▶ **What needs to be done**
Output only the lines below from the one containing "s.input := by unfold tick; split <;> rfl" to the one containing "s.hostDraws := by unfold tick; split <;> rfl", exactly as written, both ends kept.

[Collected data entries]
════
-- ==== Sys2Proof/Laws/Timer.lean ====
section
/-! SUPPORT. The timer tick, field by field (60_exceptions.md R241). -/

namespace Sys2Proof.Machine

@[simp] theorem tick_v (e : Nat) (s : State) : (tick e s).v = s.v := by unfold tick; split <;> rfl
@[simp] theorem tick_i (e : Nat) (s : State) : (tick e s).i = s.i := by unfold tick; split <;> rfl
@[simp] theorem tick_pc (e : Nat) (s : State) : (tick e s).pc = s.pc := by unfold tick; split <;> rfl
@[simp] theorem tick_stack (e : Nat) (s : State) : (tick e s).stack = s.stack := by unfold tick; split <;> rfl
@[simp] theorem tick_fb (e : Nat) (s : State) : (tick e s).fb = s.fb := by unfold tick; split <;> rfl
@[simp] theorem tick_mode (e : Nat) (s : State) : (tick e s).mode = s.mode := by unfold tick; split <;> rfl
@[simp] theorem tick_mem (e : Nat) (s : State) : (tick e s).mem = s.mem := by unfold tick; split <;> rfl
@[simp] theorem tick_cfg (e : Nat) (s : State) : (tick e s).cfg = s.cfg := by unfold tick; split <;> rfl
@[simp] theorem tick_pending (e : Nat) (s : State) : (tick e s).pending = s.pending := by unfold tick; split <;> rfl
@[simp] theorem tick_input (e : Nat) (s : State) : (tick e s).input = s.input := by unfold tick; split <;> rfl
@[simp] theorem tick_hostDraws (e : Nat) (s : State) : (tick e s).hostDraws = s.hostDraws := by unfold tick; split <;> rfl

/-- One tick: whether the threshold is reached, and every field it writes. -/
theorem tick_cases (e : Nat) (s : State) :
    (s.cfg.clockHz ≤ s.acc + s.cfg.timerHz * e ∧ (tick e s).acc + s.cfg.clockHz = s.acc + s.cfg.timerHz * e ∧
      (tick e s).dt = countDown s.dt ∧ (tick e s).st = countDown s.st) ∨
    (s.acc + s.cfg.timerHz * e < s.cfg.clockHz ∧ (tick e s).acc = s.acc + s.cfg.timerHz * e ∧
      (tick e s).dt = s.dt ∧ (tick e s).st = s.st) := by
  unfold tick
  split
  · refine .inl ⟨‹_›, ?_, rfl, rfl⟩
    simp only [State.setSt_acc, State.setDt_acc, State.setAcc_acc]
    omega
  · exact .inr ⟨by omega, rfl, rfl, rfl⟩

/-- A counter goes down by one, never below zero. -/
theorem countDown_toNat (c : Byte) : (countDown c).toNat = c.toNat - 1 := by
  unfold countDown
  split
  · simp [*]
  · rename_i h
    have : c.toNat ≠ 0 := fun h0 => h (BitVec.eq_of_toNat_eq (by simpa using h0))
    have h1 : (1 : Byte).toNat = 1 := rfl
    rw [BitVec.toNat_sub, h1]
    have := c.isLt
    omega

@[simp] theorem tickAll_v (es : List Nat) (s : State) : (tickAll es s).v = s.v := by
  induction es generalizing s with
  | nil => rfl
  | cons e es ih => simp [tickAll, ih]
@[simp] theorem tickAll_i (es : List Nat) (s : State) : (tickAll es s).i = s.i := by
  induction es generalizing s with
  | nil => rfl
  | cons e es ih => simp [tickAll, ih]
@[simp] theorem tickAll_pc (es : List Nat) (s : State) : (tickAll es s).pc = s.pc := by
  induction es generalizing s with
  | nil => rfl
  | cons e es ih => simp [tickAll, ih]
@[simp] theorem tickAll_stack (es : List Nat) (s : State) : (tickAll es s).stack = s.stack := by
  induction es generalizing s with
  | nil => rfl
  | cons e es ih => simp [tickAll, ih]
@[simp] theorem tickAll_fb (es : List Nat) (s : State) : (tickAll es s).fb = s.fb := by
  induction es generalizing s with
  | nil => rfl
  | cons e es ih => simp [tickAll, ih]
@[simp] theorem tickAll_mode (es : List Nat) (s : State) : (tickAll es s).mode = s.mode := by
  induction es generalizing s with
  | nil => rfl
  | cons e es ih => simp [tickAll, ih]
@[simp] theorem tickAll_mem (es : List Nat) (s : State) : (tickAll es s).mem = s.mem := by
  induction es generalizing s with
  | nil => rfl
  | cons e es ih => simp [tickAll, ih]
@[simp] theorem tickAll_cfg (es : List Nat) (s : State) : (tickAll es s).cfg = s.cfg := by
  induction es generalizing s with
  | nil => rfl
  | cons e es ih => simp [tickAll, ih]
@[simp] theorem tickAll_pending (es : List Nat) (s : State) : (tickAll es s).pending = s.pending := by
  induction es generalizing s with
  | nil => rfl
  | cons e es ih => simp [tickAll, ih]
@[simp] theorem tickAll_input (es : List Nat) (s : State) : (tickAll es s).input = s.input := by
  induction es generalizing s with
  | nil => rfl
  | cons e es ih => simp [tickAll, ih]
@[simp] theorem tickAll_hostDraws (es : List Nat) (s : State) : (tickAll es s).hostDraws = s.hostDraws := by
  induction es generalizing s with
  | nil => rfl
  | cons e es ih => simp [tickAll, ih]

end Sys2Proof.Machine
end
════
▶ **Solution for this problem**
@[simp] theorem tick_input (e : Nat) (s : State) : (tick e s).input = s.input := by unfold tick; split <;> rfl
@[simp] theorem tick_hostDraws (e : Nat) (s : State) : (tick e s).hostDraws = s.hostDraws := by unfold tick; split <;> rfl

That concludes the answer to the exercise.